Herr Spinne fuhr uns in die Agavenchaussee, wo die wohnungswechselnden Eheleute schon warteten. "Wo kommen Sie denn jetzt her, verdammt? Es ist 23 Uhr!", schimpfte Herr Beutelmüller. Ebby rülpste laut und griff dem Mann ans Schlafittchen. "Wir können auch wieder abdampfen, du Backpfeifengesicht! Dann kannste sehen, wo du neue Möbel herkriegst." "Genau!", warf Ralle ein. "Außerdem waren wir bei Opa Waldemar!" Da hatten die Beutelmüllers ein Einsehen. Nichtsdestotrotz gaben sie kein Trinkgeld, denn die Möbel waren allesamt zertrümmert. Auch die neue Erdgeschosswohnung des Ehepaars war größtenteils zerstört worden, als der Lastkraftwagen mit 100 Sachen hineingekachelt war. Ein herbeibeorderter Polizist konnte nur noch feststellen, dass der Grund für den Unfall das Fehlen einer Bremse war. Zusammen mit den Packern ging er dann einen trinken. Ich musste den Beutelmüllers noch beim Aufräumen helfen, ehe ich nach Hause gehen durfte. Erst vier Uhr früh lag ich auf meiner Couch und sah fern. Als die Sendung "Um Geld knobeln mit Spaß" vorbei war, schellte mein Wecker. Unter dem Sofa rollte Pontius hervor, nahm mich auf und lieferte mich abermals im Umzugsfirmencontainer ab.

Wie am Vortag hatte ich mich ins Schlepptau des klobigen Herrn Spinne nebst seinen zwei Lakaien Ebby und Ralle zu fügen. Dabei fiel mir auf, dass der Mann, der gestern noch Ralle geheißen hatte, mit "Ebby" angesprochen wurde, während der andere "Ralle" genannt wurde, obwohl ich jenen unter dem Namen Ebby abgespeichert hatte. Oder verwechselte ich die beiden? Möglich war's eingedenk meiner chronischen Verwirrtheit und des Schlafdefizits. "Auf zum Schwansteiner Platz!", blökte Herr Spinne. Wir gingen per pedes. Auf dem angekündigten Marktplatz herrschte reges Treiben, und der Chef erklärte: "Die Litfaßsäulen müssen mitgenommen werden. Beeilt euch aber, wir wollen nicht zu viel Aufsehen erregen!" "Was ist denn das für'n komischer Auftrag?", sagte ich. "Ich dachte, wir sind eine Möbelpackerei." Herr Spinne wurde fuchtig und zog mir die Ohren lang. Ich versuchte mich zu widersetzen, wies auf die offensichtliche Sinnlosigkeit unseres Tuns hin, aber Herr Spinne saß am längeren Hebel.
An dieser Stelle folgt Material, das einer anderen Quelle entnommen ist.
-- ==== Sys2Proof/Machine/Skip.lean ====
section
/-! DEFINITION. The skip instruction. Spec: 49_sequencing_shift_skip_stack.md R403 to R407. -/

namespace Sys2Proof.Machine

/-- `SKP` writes C, O, Q only under SKP_WRITES_STS (R406). -/
def skipFlags (s : State) (f : Comparand) (r : Regs) : Regs :=
  if s.params.skpWritesSts then (r.setFlag .c f.c).setOverflow f.o else r

/-- `SKP` (R405). -/
def execSkp (cond : SkipCond) (sr dr : RegField) (s : State) : Host.Outcome State Fault Refusal :=
  let f := compareWords (s.cur.operand dr) (s.cur.operand sr)
  .next (s.setCur (skipFlags s f (s.cur.skipIf (skipHolds cond f))))

end Sys2Proof.Machine
end

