-- ==== Sys2Proof/Machine/Stack.lean ====
section
/-! DEFINITION. Stack operations. Spec: 49_sequencing_shift_skip_stack.md R410 to R415. All reads come before the writes, every
address is translated before the first write (R85). -/

namespace Sys2Proof.Machine

/-- `StackOverflow`, the overflow test of `ENTR` and `INIT`, on the unwrapped 17-bit STP (R412, D50): the default test, or another
one (log 22). -/
def stackOverflow (p : Params) (stp : Nat) (smax : Word) : Bool :=
  match p.stackTest with
  | .exceedsSmax => decide (smax.toNat < stp)
  | .other => Config.stackOverflow stp smax

/-- `ENTR` (R412): demand at P + 1, error return P + 2, normal continuation P + 3. -/
def execEntr (s : State) : Host.Outcome State Fault Refusal :=
  finish do
    let demand ← memRead s (s.cur.p + 1)
    let oldStp ← memRead s (frameAddr s.cur.b 0o176)
    let smax ← memRead s (frameAddr s.cur.b 0o175)
    let b1 := oldStp + 0o200
    let stp := b1.toNat + demand.toNat
    let paPrevb ← locate s (frameAddr b1 0o177) .write
    let paSmax ← locate s (frameAddr b1 0o175) .write
    let paLink ← locate s (frameAddr b1 0o200) .write
    let paStp ← locate s (frameAddr b1 0o176) .write
    let s1 := (((s.physWrite paPrevb s.cur.b).physWrite paSmax smax).physWrite paLink (s.cur.l + 1)).physWrite
      paStp (BitVec.ofNat 16 stp)
    return s1.setCur { s.cur with b := b1, p := s.cur.p + (if stackOverflow s.params stp smax then 2 else 3) }

/-- The body of `INIT` under INIT_LAYOUT (R413, log 22). -/
def initStack (s : State) : Except Fault State := do
  let y := s.params.initLayout
  let start ← memRead s (s.cur.p + y.start)
  let size ← memRead s (s.cur.p + y.size)
  let flag ← memRead s (s.cur.p + y.flag)
  let demand ← memRead s (s.cur.p + y.demand)
  let b1 := start + 0o200
  let smax := start + size
  let stp := b1.toNat + demand.toNat
  let paLink ← locate s (frameAddr b1 0o200) .write
  let paPrevb ← locate s (frameAddr b1 0o177) .write
  let paSmax ← locate s (frameAddr b1 0o175) .write
  let paStp ← locate s (frameAddr b1 0o176) .write
  let s1 := (((s.physWrite paLink (s.cur.l + 1)).physWrite paPrevb s.cur.b).physWrite paSmax smax).physWrite
    paStp (BitVec.ofNat 16 stp)
  return s1.setCur { s.cur with
    b := b1
    p := s.cur.p + (if stackOverflow s.params stp smax || Config.initFlagError flag then y.errorReturn else y.normal) }

/-- `INIT` (R413); refused when INIT_MODELLED is false (R465). -/
def execInit (s : State) : Host.Outcome State Fault Refusal :=
  if s.params.initModelled then finish (initStack s) else .refused (.unmodelledInstruction "INIT")

/-- `LEAVE` (R414): both reads use the old B. -/
def execLeave (s : State) : Host.Outcome State Fault Refusal :=
  finish do
    let link ← memRead s (frameAddr s.cur.b 0o200)
    let prevb ← memRead s (frameAddr s.cur.b 0o177)
    return s.setCur { s.cur with p := link, b := prevb }

/-- `ELEAV` (R415): the error code goes into the caller's frame. -/
def execEleav (s : State) : Host.Outcome State Fault Refusal :=
  finish do
    let oldLink ← memRead s (frameAddr s.cur.b 0o200)
    let prevb ← memRead s (frameAddr s.cur.b 0o177)
    let paLink ← locate s (frameAddr s.cur.b 0o200) .write
    let paCode ← locate s (frameAddr prevb 0o173) .write
    return ((s.physWrite paLink (oldLink - 1)).physWrite paCode s.cur.a).setCur
      { s.cur with p := oldLink - 1, b := prevb }

end Sys2Proof.Machine
end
Insgesamt waren drei Säulen zu entfernen. Sie steckten in stählernen Verankerungen im Asphalt und konnten nur durch heftiges Rütteln und unter großer Kräftezehrung extrahiert werden. Am frühen Nachmittag nannte Spinne mir eine Adresse: "Hermelingässchen 60. Da müssen die Litfaßsäulen hingerollt werden! Ebby, Ralle und ich sind jetzt müde. Jeder von uns legt sich in eine Säule, und du rollst uns zum Bestimmungsort! Keine Widerrede! Verwende diesen Holzstab. Bis später." Ich wunderte mich, warum wir nicht erst Opa Waldemar besuchten, da hatten sich die drei Männer schon in ihren steinernen Schlafsäcken verkrochen. 

Wenn mich jemand sah, was musste der denken?! Ein halbwüchsiger Lehrling drischt mit einem Holzstecken drei vermeintlich leere Litfaßsäulen vor sich her! Welches Konzept sollte hinter so einer Aktion verborgen sein? Ich stieg nicht dahinter. Einerlei – ich hatte schweigen gelernt und erledigte meine Aufgabe verantwortungsbewusst. 16 Uhr 30 erreichte ich einen indisch anmutenden Landstrich, der als Hermelingässchen (in Devanagarischrift) ausgewiesen war. Ich hatte ohne Landkarte mein Ziel gefunden! So was lernt man in keiner Schule! Hausnummer 60 war schnell ausfindig gemacht, "Fräulein Lenhardt" wohnte dort laut Briefkastenbeschriftung. Ich läutete. Erst jetzt bemerkte ich das eigentümliche Odeur, das in der Luft schwebte und Nuancen von Pfeffer, Safran, Koriander, Curry, Kardamom und Ingwer zu enthalten schien. Schnuppernd sinnierte ich, ob ich tatsächlich auf dem indischen Subkontinent gelandet war.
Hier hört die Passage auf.